SMART-AV (NCT00677014) and SMART-CRT (NCT03089281) were prospective, multicentre, double-blind, randomised trials of de novo cardiac resynchronisation therapy using an optimal sensed and paced atrioventricular delay. Both SMART-AV (not significant) and SMART-CRT (P=0.03) showed a trend in improving left ventricular end-systolic volume (LVESV) [1,2]. Prof. Christophe Leclercq (Hospital Pontchaillou of Rennes, France) presented a pooled analysis that included participants from both trials who met the inclusion criteria for SMART-CRT: indication for cardiac resynchronisation therapy and right ventricular-left ventricular duration ≥70 ms [3]. The pooled analysis included 226 participants with algorithm-adapted atrioventricular delay and 225 participants in the fixed atrioventricular delay (120 ms) group. Follow-up assessment was conducted after 6 months.

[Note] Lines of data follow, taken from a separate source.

-- ==== Sys2Proof/Machine/Core.lean ====
section
/-! DEFINITION. The machine as the host takes it. -/

def Sys2Proof.core : Host.Core :=
  { State := Sys2Proof.Machine.State, Fault := Sys2Proof.Machine.Fault, Refusal := Sys2Proof.Machine.Refusal,
    step := Sys2Proof.Machine.step, reset := Sys2Proof.Machine.State.reset }
end

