-- ==== Sys2Proof/WellFormed.lean ====
section
/-! DEFINITION. Which commands can be sent: the operands that a line of the part can carry. A command whose field is out of
its rule's range is well formed: the owning rule judges the field and answers a refusal. -/

namespace Sys2Proof

/-- The most bytes of payload a frame carries (R172: LEN 2 to 202, KIND and TAG counted). -/
abbrev maxPayload : Nat := 200

/-- A CONFIG_SET writes 1 to 39 values (R189: 2 + 5m bytes, at most 200). -/
def valueListOk (values : List (Byte × Quad)) : Bool := decide (1 ≤ values.length ∧ values.length ≤ 39)

/-- A WIND_PROFILE_WRITE carries seventeen values (R127). -/
def profileValuesOk (values : List Half) : Bool := values.length == 17

/-- A request whose fields fill its payload as chapter 11 lays it out. -/
def Request.wellFormed : Request → Bool
  | .configSet _ _ values => valueListOk values
  | .windProfileWrite _ values => profileValuesOk values
  | .status | .cabinRead _ | .queueRead _ | .holdList | .moveRead | .windRead | .inputsRead | .faultRead _ | .trialRead
  | .configGet _ _ | .commission | .decommission | .restart | .run _ | .holdSet _ _ | .holdRelease _
  | .groupAdd _ _ _ _ | .groupWithdraw _ | .doorRetry _ | .factorClear _ | .moveSubmit _ _ | .moveCancel _
  | .moveResume _ | .cabinService _ _ | .windProfileSelect _ | .faultAck _ | .faultClear _ | .counterClear _
  | .faultMask _ _ _ | .decelTrialStart | .clearTrip => true

/-- A ring reply is seven bytes (R190). -/
def ringReplyOk (reply : List Byte) : Bool := reply.length == 7

/-- A KIND that no request of the catalogue has: the request kinds are 0x01 to 0x21 (chapter 11, Kinds). -/
def unknownKindOk (kind : Byte) : Bool := decide (kind.toNat = 0 ∨ 0x21 < kind.toNat)

/-- A payload that fits a frame (R172). -/
def payloadOk (payload : List Byte) : Bool := decide (payload.length ≤ maxPayload)

/-- A move of the encoder that one difference of counter values can show (R3). -/
def encoderStepOk (counts : Int) : Bool := decide (-2147483648 ≤ counts ∧ counts ≤ 2147483647)

/-- A command that can be sent. -/
def Instr.wellFormed : Instr → Bool
  | .ringReplyReceived reply => ringReplyOk reply
  | .requestUnknownKind _ _ kind payload => unknownKindOk kind && payloadOk payload
  | .configSetGeometry _ _ _ values => valueListOk values
  | .configSetZones _ _ _ values => valueListOk values
  | .configSetSpeeds _ _ _ values => valueListOk values
  | .configSetRing _ _ _ values => valueListOk values
  | .configSetBoarding _ _ _ values => valueListOk values
  | .configSetBalance _ _ _ values => valueListOk values
  | .configSetWindChannels _ _ _ values => valueListOk values
  | .configSetInputs _ _ _ values => valueListOk values
  | .configSetFaultCtl _ _ _ values => valueListOk values
  | .configSetLink _ _ _ values => valueListOk values
  | .windProfileWrite _ _ _ values => profileValuesOk values
  | .encoderCount counts => encoderStepOk counts
  | .coldReset | .coldResetEnd | .controlUpdate | .indexMark | .standstill | .trackingError | .trackingGraceExpiry
  | .brakeReleasedArrival | .brakeReleaseTimeout | .brakeSetArrival | .brakeSetTimeout | .driveReadyChange _ _
  | .standTimerExpiry | .ringRequestSent | .nodeTimeout | .windSample | .channelImplausible _ | .channelRecovery _
  | .warmUpEnd | .calmPeriodExpiry | .inputRawChange _ _ | .inputChange _ | .presenceTimerExpiry _
  | .linkByteReceived _ _ _ | .frameTimeout _ | .transmitDone _ | .status _ _ | .cabinRead _ _ _ | .queueRead _ _ _
  | .holdList _ _ | .moveRead _ _ | .windRead _ _ | .inputsRead _ _ | .faultRead _ _ _ | .trialRead _ _
  | .configGet _ _ _ _ | .commission _ _ | .decommission _ _ | .restart _ _ | .runOn _ _ | .runOff _ _
  | .holdSet _ _ _ _ | .holdRelease _ _ _ | .groupAdd _ _ _ _ _ _ | .groupWithdraw _ _ _ | .doorRetry _ _ _
  | .factorClear _ _ _ | .moveSubmitStopCabin _ _ _ | .moveSubmitAdvance _ _ _ | .moveCancel _ _ _ | .moveResume _ _ _
  | .cabinServiceIn _ _ _ | .cabinServiceOut _ _ _ | .windProfileSelect _ _ _ | .faultAck _ _ _ | .faultClear _ _ _
  | .counterClear _ _ _ | .faultMaskSet _ _ _ _ | .faultMaskClear _ _ _ _ | .decelTrialStart _ _ | .clearTrip _ _
  | .serviceClockTick | .anemometerPulse _ => true

end Sys2Proof
end

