-- ==== Sys2Proof/Certificates/Slice0/Obligations.lean ====
section
/-! DEFINITION. The statements for the provers. A request is the arrival of its whole valid frame (log 6); f stands for that
frame, and u for the state in which a free port handles it (taken p f s): s but for the sending port's presence timer and
reply slot. -/

section

open Sys2Proof Sys2Proof.Machine

/-! ### The step -/

/-- A step takes the front command and executes it with the queue's rest (this model's choice: log 1). -/
def Obligations.StepRunsFrontCommand : Prop :=
  ∀ (c : Instr) (rest : List Instr) (s : State),
    step { s with pending := c :: rest } = exec c { s with pending := rest }

/-- With an empty queue the part's own clock goes on by one millisecond: every timer goes on, and one that has reached its
time puts its expiry command into the queue (this model's choice: log 1), the reply wait at the table's present T_node
(this model's choice: log 37) and a presence timer at the time that it was started with. While a reset is held no time
passes (this model's choice: log 3). A port's late-expiry flag, the model's own, goes (log 49). -/
def Obligations.EmptyQueueTicks : Prop :=
  ∀ s : State, s.pending = [] →
    (s.time.resetHeld = true → step s = .next s) ∧
    (s.time.resetHeld = false → ∃ t, step s = .next t ∧
      t.time.control = (if s.time.control + 1 < 50 then s.time.control + 1 else 0) ∧
      t.time.sample = (if s.time.sample + 1 < 250 then s.time.sample + 1 else 0) ∧
      t.time.second = (if s.time.second + 1 < 1000 then s.time.second + 1 else 0) ∧
      (Instr.controlUpdate ∈ t.pending ↔ 50 ≤ s.time.control + 1) ∧
      (Instr.windSample ∈ t.pending ↔ 250 ≤ s.time.sample + 1) ∧
      (Instr.serviceClockTick ∈ t.pending ↔ 1000 ≤ s.time.second + 1) ∧
      t.roc.releaseTimer = s.roc.releaseTimer.map (· + 1) ∧ t.roc.standTimer = s.roc.standTimer.map (· + 1) ∧
      t.roc.brakeSetTimer = s.roc.brakeSetTimer.map (· + 1) ∧ t.roc.grace = s.roc.grace.map (· + 1) ∧
      (Instr.brakeReleaseTimeout ∈ t.pending ↔ ∃ e, s.roc.releaseTimer = some e ∧ 3000 ≤ e + 1) ∧
      (Instr.standTimerExpiry ∈ t.pending ↔ ∃ e, s.roc.standTimer = some e ∧ s.cfs.speeds.tStand * 1000 ≤ e + 1) ∧
      (Instr.brakeSetTimeout ∈ t.pending ↔ ∃ e, s.roc.brakeSetTimer = some e ∧ 2000 ≤ e + 1) ∧
      (Instr.trackingGraceExpiry ∈ t.pending ↔ ∃ e, s.roc.grace = some e ∧ 2000 ≤ e + 1) ∧
      t.cru = { s.cru with flight := s.cru.flight.map fun x => { x with wait := x.wait.map (· + 1) } } ∧
      (Instr.nodeTimeout ∈ t.pending ↔ ∃ x e, s.cru.flight = some x ∧ x.wait = some e ∧ s.cfs.ring.tNode ≤ e + 1) ∧
      (∀ i : Fin 16, t.input i.val = { s.input i.val with timer := (s.input i.val).timer.map (· + 1) } ∧
        (Instr.inputChange i ∈ t.pending ↔ ∃ e, (s.input i.val).timer = some e ∧ 20 ≤ e + 1)) ∧
      (∀ p : Port,
        ({ t.port p with
            presence := (s.port p).presence, receiver := (s.port p).receiver, lateExpiry := (s.port p).lateExpiry } :
          PortState) = s.port p ∧
        (t.port p).presence = (s.port p).presence.map (fun x => { x with elapsed := x.elapsed + 1 }) ∧
        (t.port p).lateExpiry = false ∧
        ((s.port p).receiver = .hunting → (t.port p).receiver = .hunting) ∧
        (∀ bytes e, (s.port p).receiver = .inFrame bytes e → (t.port p).receiver = .inFrame bytes (e + 1)) ∧
        (Instr.presenceTimerExpiry p ∈ t.pending ↔
          ∃ x, (s.port p).presence = some x ∧ x.time * 1000 ≤ x.elapsed + 1) ∧
        (Instr.frameTimeout p ∈ t.pending ↔ ∃ bytes e, (s.port p).receiver = .inFrame bytes e ∧ 30 ≤ e + 1)) ∧
      t.pim.g0 = s.pim.g0 ∧ t.pim.g1 = s.pim.g1 ∧
      t.ptr = s.ptr ∧ t.mvu = s.mvu ∧ t.bsq = s.bsq ∧ t.wmn = s.wmn ∧ t.hlu = s.hlu ∧ t.fbu = s.fbu ∧ t.cfs = s.cfs)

In the pooled analysis, cardiac resynchronisation therapy response (i.e. proportion with ≥15% reduction in LVESV) was significantly higher with the algorithm-adapted versus fixed atrioventricular delay strategy (74% vs 63%; P=0.014). Furthermore, the 6-month reduction in LVESV was -32% versus -23% (P=0.005), respectively, while left ventricular end-diastolic volume was -19% versus -14% (P=0.015). Left ventricular ejection fraction was improved by 53% and 40% in the 2 groups, respectively (P=0.012). Overall, 63% of participants had an algorithm-adapted atrioventricular delay outside of the fixed range of 100–120 ms recommended by most manufacturers of devices. Participants who had an algorithm-adapted atrioventricular delay outside of the fixed range had an OR 2.3 (95% CI 1.4–3.9; P=0.0001) of achieving a cardiac resynchronisation therapy response.

Algorithm-adapted atrioventricular delay “increases cardiac resynchronisation therapy response and reverse remodelling in patients with right ventricular-left ventricular duration intervals ≥70 ms,” concluded Prof. Leclercq based on this pooled analysis of the SMART-AV and SMART-CRT trials.


    1. Ellenbogen KA, et al. Circulation. 2010;122(25):2660-8
    2. Gold MR, et al. Circ Arrhythm Electrophysiol. 2023;16(6):e011714.
    3. Leclercq C, et al. Effect of atrioventricular optimization on cardiac resynchronization response in patients with long interventricular electrical delays: A pooled analysis of the SMART-AV and SMART-CRT trials. Late-Breaking Science: devices. EHRA Congress 2024, 7–9 April, Berlin, Germany.